Others pick up on his approach and start doing the same. “And pretty soon, we’re in this big collaborative love fest.”
Another lesson Steltzner said he has learned working in a collaborative, supercharged team is to make room for everybody’s ideas. “I’ve been learning to talk less and listen more. I find I learn a lot more from listening than talking.”
Cybersecurity and Space
In answering a question from (ISC)² CEO Clar Rosso after delivering his speech, Steltzner drew a parallel between what his team does and the work of cybersecurity professionals. Rosso had asked him about the importance of diversity, equity and inclusion (DEI) in a collaborative team.
“Cybersecurity and spacecraft engineering share a couple of things,” he said. “We don’t really know what we’re doing. That is, we’re always inventing solutions to new challenges. When you don’t know what you are doing when you are operating at the edge of your capacities, you need all the ideas you can get. The ideas you can find in a diverse, manifold team are more than if everybody has the same perspective.”
Diversity, he said, makes it possible to get the “most successful ideas out into the room.”
During the pandemic, he said, perseverance and ingenuity got everyone through uncharted territory, coming up with solutions that otherwise would not have materialized. In some cases, better ways of accomplishing tasks were achieved, he said.
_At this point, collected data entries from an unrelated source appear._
-- ==== Sys2Proof/Machine/Exec.lean ====
section
/-! DEFINITION. How accepted plans run, turn by turn (chapter 3, R103–R109, R117; R30, R151): the steps of each read's chain on
its die and channel, the change of path when a chain fails, the landing of writes, the map-only steps, and the posting. -/

namespace Sys2Proof.Machine

/-- A unit's step of the turn is withheld: it overran, or its pair disagreed (R31, R43). The units are those of R308. -/
def withheld (e : EdgeEnv) (u : Nat) : Bool := e.overruns.contains u || e.mismatches.contains u

/-! ### One die read -/

/-- What a die read is stepped for: its plan and the chain's bookings, whether it is an armed second chance, whether its plan has a posting
limit, and the turn before which a repeated transfer must be over. -/
structure ReadFor where
  plan : Nat
  tag : Nat
  second : Bool
  fore : Bool
  bound : Nat
  deriving DecidableEq, Repr

/-- A unit that a step needs has gone out of plan: the step counts as failed (R117). -/
def State.stepLost (s : State) (r : DieRead) : Bool :=
  !s.chanInPlan (r.die / 16) s.turn || outAt s.sluice.diesOut r.die s.turn || (s.die r.die).stopped

/-- The steps due in a turn whose unit's step is withheld are run again in the next (R31). -/
def DieRead.again (t : Nat) (r : DieRead) : DieRead :=
  let up (x : Nat) : Nat := if x = t then t + 1 else x
  { r with suspend := r.suspend.map up, issue := up r.issue, resume := r.resume.map up }

/-- The issue of a read in its turn, after its threshold template; a die that cannot take it fails the step (R151). -/
def State.stepIssue (s : State) (r : DieRead) : State × DieRead :=
  if (s.die r.die).canRead then (s.issueRead r.die r.block r.page r.thr, { r with phase := .issued }) else (s, { r with phase := .failed })

/-- A waiting read in a turn: its suspend, or its issue, each only in the turn that the plan holds for it (R151). A second chance on a die
that has no hold reads at once inside its booked interval (R104). -/
def State.stepWaiting (s : State) (w : ReadFor) (r : DieRead) : State × DieRead :=
  let d := s.die r.die
  if r.issue = s.turn || (w.second && decide (r.start ≤ s.turn) && d.hold.isNone && d.canRead) then s.stepIssue r
  else if r.issue < s.turn then (s, { r with phase := .failed })
  else if r.suspend = some s.turn && d.busy.isSome then (s.issueSuspend r.die, r)
  else (s, r)

/-- A free window of len turns on a channel for a repeated transfer, over before a bound (R143). -/
def State.repeatTurn (s : State) (ch len bound : Nat) : Option Nat :=
  firstTurn (fun t => (List.range len).all fun i => (at' s.turn s.sluice.bookings (.chan ch) (t + i)).isEmpty) (bound - s.turn - len) (s.turn + 1)

/-- A transfer that fails its interface CRC: counted, and repeated in a booked window at most three times; then, or where no window comes in
time, its codewords go forward as hard-decode failures, and after the third repeat the engine starts a retrain (R143). -/
def State.crcFailure (s : State) (w : ReadFor) (r : DieRead) : State × DieRead :=
  let ch := r.die / 16
  let s := s.addFld (Reg.FCE_IFCRC_ERRORS ch) 1
  let lost : DieRead := { r with phase := .moved, failed := r.cws }
  if 3 ≤ r.repeats then ((s.setFld (Reg.FCE_EVENT_IFCRC_EXHAUST ch) 1).retrain ch (s.rung ch) false, lost)
  else
    let len := xferTurns (s.rung ch) r.cws.length
    match s.repeatTurn ch len w.bound with
    | some t =>
      let b : Booking := { res := .chan ch, start := t, len := len, plan := w.plan, tag := w.tag }
      (s.onSluice fun x => { x with bookings := b :: x.bookings }, { r with xfer := (t, t + len - 1), repeats := r.repeats + 1 })
    | none => (s, lost)

/-- An issued read in a turn: ready in its ready turn, then its transfer window, which the channel engine opens. -/
def State.stepIssued (s : State) (e : EdgeEnv) (w : ReadFor) (r : DieRead) : State × DieRead :=
  let ch := r.die / 16
  if r.ready = s.turn && (s.die r.die).busy.isSome then (s, { r with phase := .failed })
  else if s.turn < r.xfer.2 then (s, r)
  else if withheld e (0x400 + ch) then (s, { r with xfer := (r.xfer.1, s.turn + 1) })
  else if (s.die r.die).busy.isSome || (s.die r.die).page != some (r.block, r.page) then (s, { r with phase := .failed })
  else if s.flag (Reg.FCE_CTRL_IFCRC_EN ch) && e.ifcrcFails.contains (w.plan, r.die) then s.crcFailure w r
  else
    let s := if 0 < r.repeats then s.addFld (Reg.FCE_IFCRC_REPEATS_OK ch) 1 else s
    let s := if w.fore then s.onFlash fun x => { x with readBus := x.readBus + (r.xfer.2 + 1 - r.xfer.1) * bTurn (s.rung ch) } else s
    (s.setFur r.die (if (s.die r.die).hold.isSome then 8 else 1), { r with phase := .moved })

/-- The resume of a suspended hold, in the turn after the window, unless another step is booked on the die or its channel is
down (R103, R146). -/
def State.stepResume (s : State) (r : DieRead) : State :=
  match r.resume with
  | some t =>
    if t = s.turn && (s.die r.die).busy.isNone && s.efld (Reg.FCE_STATUS_STATE (r.die / 16)) == 2 &&
      planFree s.turn s.sluice.bookings (.die r.die) t then s.issueResume r.die else s
  | none => s

/-- One turn of one die read of a chain. -/
def State.stepDie (s : State) (e : EdgeEnv) (w : ReadFor) (r : DieRead) : State × DieRead :=
  if withheld e r.die then (s, r.again s.turn)
  else
    match r.phase with
    | .failed | .moved => (s.stepResume r, r)
    | .waiting => if s.stepLost r then (s, { r with phase := .failed }) else s.stepWaiting w r
    | .issued => if s.stepLost r then (s, { r with phase := .failed }) else s.stepIssued e w r

/-- One turn of a list of die reads. -/
def State.stepDies (s : State) (e : EdgeEnv) (w : ReadFor) : List DieRead → State × List DieRead
  | [] => (s, [])
  | r :: t =>
    let a := s.stepDie e w r
    let b := a.1.stepDies e w t
    (b.1, a.2 :: b.2)

/-- The steps of a chain that does not run yet fail with their unit, and stay failed when it is back (R117). -/
def State.loseSteps (s : State) (c : Chain) : Chain :=
  { c with reads := c.reads.map fun r => if r.phase == .waiting && s.stepLost r then { r with phase := .failed } else r }

/-! ### A unit's read -/

/-- The chain that a path follows. -/
def UnitRead.chain (u : UnitRead) : Option Chain :=
  match u.path with
  | .primary => u.primary
  | .retry => u.retry
  | .second => u.second
  | _ => none

def UnitRead.setChain (u : UnitRead) (c : Chain) : UnitRead :=
  match u.path with
  | .primary => { u with primary := some c }
  | .retry => { u with retry := some c }
  | .second => { u with second := some c }
  | _ => u

/-- The chains that a path does not follow lose the steps of units that have gone out of plan. -/
def State.loseOthers (s : State) (u : UnitRead) : UnitRead :=
  let f (c : Option Chain) : Option Chain := c.map s.loseSteps
  match u.path with
  | .primary => { u with retry := f u.retry, second := f u.second }
  | .retry => { u with second := f u.second }
  | .slot => { u with primary := f u.primary, second := f u.second }
  | _ => u

/-- Reads of a chain that passed a codeword, where the chain is a rebuild or where it is not. -/
def passedIn (rebuild : Bool) (cw : Nat) : Option Chain → Nat
  | some c => if c.rebuild.isSome == rebuild then (c.reads.filter fun r => r.passed.contains cw).length else 0
  | none => 0

/-- A codeword was decoded itself. -/
def UnitRead.direct (u : UnitRead) (cw : Nat) : Bool := decide (0 < passedIn false cw u.primary + passedIn false cw u.retry)

/-- A codeword is there: decoded itself, or rebuilt from 14 members (R104, R267). -/
def UnitRead.has (u : UnitRead) (cw : Nat) : Bool :=
  u.direct cw || decide (14 ≤ passedIn true cw u.primary + passedIn true cw u.second)

/-- Every codeword of the read is there. -/
def UnitRead.complete (u : UnitRead) : Bool := u.cws.all u.has

/-- The codeword positions still missing. -/
def UnitRead.missing (u : UnitRead) : List Nat := u.cws.filter fun k => !u.has k

/-- What laying a read again is asked for: background, in free capacity of the plan layer. -/
def State.askAgain (s : State) (p : Plan) (tag : Nat) (c : Option Cmd) : Ask :=
  ⟨s.turn, s.turn + 1, p.limit.getD (s.turn + 2 * ringLen), p.id, p.cls, true,
    match c with | some c => (if c.kind = .read then c.link else none) | none => none, tag⟩

/-- Lay a chain now and book it. -/
def State.layNow (s : State) (l : Lay Chain) : Option (Chain × State) :=
  match l ⟨s.sluice.bookings, []⟩ with
  | .ok (c, tr) => some (c, s.onSluice fun x => { x with bookings := tr.bs })
  | .error _ => none

/-- The members that can still be read for a rebuild. -/
def State.readable (s : State) (lane f m : Nat) : Nat :=
  ((s.peers lane f m).filter fun p => s.dieReadable p.2.1.die s.turn).length

/-- The six extra reads of L4 (Table 07.5). -/
def State.layReads (s : State) (a : Ask) (m : Nat) (mb : MBlock) (off n : Nat) : Nat → Nat → Lay (List DieRead)
  | 0, _ => pure []
  | k + 1, from_ => do
    let r ← s.layRead a false false [] m mb off n from_ 0
    let t ← s.layReads a m mb off n k (r.xfer.2 + 1)
    pure (r :: t)

/-- The chain of a background ladder step (Table 07.5): 0 to 2 hard reads, 3 and 4 soft, 5 a rebuild. -/
def State.layLadder (s : State) (a : Ask) (u : UnitRead) (lane f m : Nat) : Lay Chain :=
  let n := u.sectors
  let x := s.place lane f m
  if u.ladder ≤ 2 then s.layDirect a false false [] lane f m n a.start
  else if u.ladder = 3 then s.laySoft a lane f m n a.start
  else if u.ladder = 4 then do
    let rs ← s.layReads a m x.1 x.2 n 6 a.start
    let c ← s.layTail a false true [] n (2 * n) (lastXfer rs + 1) false n
    pure { c with reads := rs }
  else do
    let q ← s.layRebuild a false [] (s.peers lane f m) 14 28 n a.start
    pure q.1

/-- The age and wear steps of a ladder step (R260). -/
def ladderSteps (k : Nat) : Nat × Nat := match k with | 1 => (1, 0) | 2 => (2, 1) | _ => (0, 0)

/-- The next step of the background ladder that the member allows: an unreadable member goes straight to the rebuild,
and a forme with fewer than 14 readable members ends the read (R109, R253). -/
def State.climb (s : State) (u : UnitRead) (lane f m : Nat) : UnitRead :=
  let next := if s.dieReadable (s.place lane f m).1.die s.turn then u.ladder + 1 else 5
  if 5 < next ∨ (5 ≤ next ∧ u.ladder = 5) then { u with path := if s.readable lane f m < 14 then .lost else .primary, primary := none, ladder := 5 }
  else { u with ladder := next, path := .primary, primary := none }

/-- Plan a background read that has no chain yet, with the thresholds of its ladder step; where nothing fits it is tried again in the next
turn. A member that cannot be read is rebuilt. -/
def State.layPending (s : State) (p : Plan) (c : Option Cmd) (tag : Nat) (u : UnitRead) : State × UnitRead :=
  match u.path, u.primary, u.loc with
  | .primary, none, some (l, f, m) =>
    let x := s.place l f m
    let u := if s.dieReadable x.1.die s.turn then u else { u with ladder := 5 }
    if u.ladder = 5 ∧ s.readable l f m < 14 then (s, { u with path := .lost })
    else
      match s.layNow (s.layLadder (s.askAgain p (tag + 3) c) u l f m) with
      | some (ch, s) =>
        let st := s.stampOf l (f / max 1 s.unitsPerMb) m x.2
        let k := ladderSteps u.ladder
        (s, { u with primary := some (s.offset st k.1 k.2 (ch.positions u.cws)), thr := s.offsetsFor st x.2 x.1.die k.1 k.2 })
      | none => (s, u)
  | _, _, _ => (s, u)

/-! ### Second chances (R104, R109) -/

/-- A rebuild reads only the missing codeword positions of each peer, in a window as long as they take (R104, R158). -/
def State.narrow (s : State) (cws : List Nat) (c : Chain) : Chain :=
  { c with reads := c.reads.map fun r =>
      { r with cws := cws, xfer := (r.xfer.1, min r.xfer.2 (r.xfer.1 + xferTurns (s.rung (r.die / 16)) cws.length - 1)) } }

/-- Two bookings of armed second chances that cannot both be used: one turn of a die or channel, or a turn of a counted resource without
room for all that is armed (R109). -/
def State.clash (s : State) (armed : List Booking) (a b : Booking) : Bool :=
  a.res == b.res && decide (a.start < b.start + b.len) && decide (b.start < a.start + a.len) &&
  match a.res with
  | .die _ | .chan _ => true
  | r => (List.range a.len).any fun i =>
      let t := a.start + i
      decide (b.start ≤ t) && decide (t < b.start + b.len) &&
        decide (s.cap r < planCount s.turn s.sluice.bookings r t + (armed.filter fun x => x.res == r && x.covers s.turn t).foldl (fun n x => n + x.amt) 0)

/-- The other armed second chances that need a culvert booking of this one. -/
def State.rivals (s : State) (me : Nat × Nat) : List (Nat × Nat) :=
  let all := s.sluice.bookings.filter fun b => b.culvert && s.sluice.armed.contains (b.plan, b.tag)
  let mine := all.filter fun b => (b.plan, b.tag) == me
  s.sluice.armed.filter fun y => y != me && all.any fun b => (b.plan, b.tag) == y && mine.any fun a => s.clash all a b

/-- Lay a second chance again at once in free capacity of either layer, in the layer in which it posts first: a culvert booking that stacks
on no other (R109). A read behind a cancelled write is laid as a read of its location. -/
def State.relay (s : State) (p : Plan) (c : Option Cmd) (tag : Nat) (u : UnitRead) : Option (Chain × State) :=
  match u.loc with
  | none => none
  | some (l, f, m) =>
    let bs := s.sluice.bookings.filter fun b => !(b.plan == p.id && b.tag == tag)
    let a := s.askAgain p tag c
    let src (culvert : Bool) : List Nat := if culvert then List.range 66 else []
    let lay (culvert : Bool) : Except Nat (Chain × Trial) :=
      (if tag % 4 = 0 then s.layDirect a culvert culvert (src culvert) l f m u.sectors a.start
        else do let q ← s.layRebuild a culvert (src culvert) (s.peers l f m) 14 (if culvert then 8 else 28) u.sectors a.start; pure q.1) ⟨bs, []⟩
    let done (x : Chain × Trial) : Option (Chain × State) := some (x.1, s.onSluice fun y => { y with bookings := x.2.bs })
    match lay false, lay true with
    | .ok x, .ok y => if y.1.post < x.1.post then done y else done x
    | .ok x, _ => done x
    | _, .ok y => done y
    | _, _ => none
Now as humans push forward on earth, the Mars rovers continue to do their work, collecting samples that will eventually be brought back to advance our understanding of our sister planet and the universe. Meanwhile, NASA is already working on another mission to land a spacecraft on one of Jupiter’s Moons, Europa, to further our search for life elsewhere and better our understanding of the universe. Curiosity, perseverance and ingenuity will play a big role there too.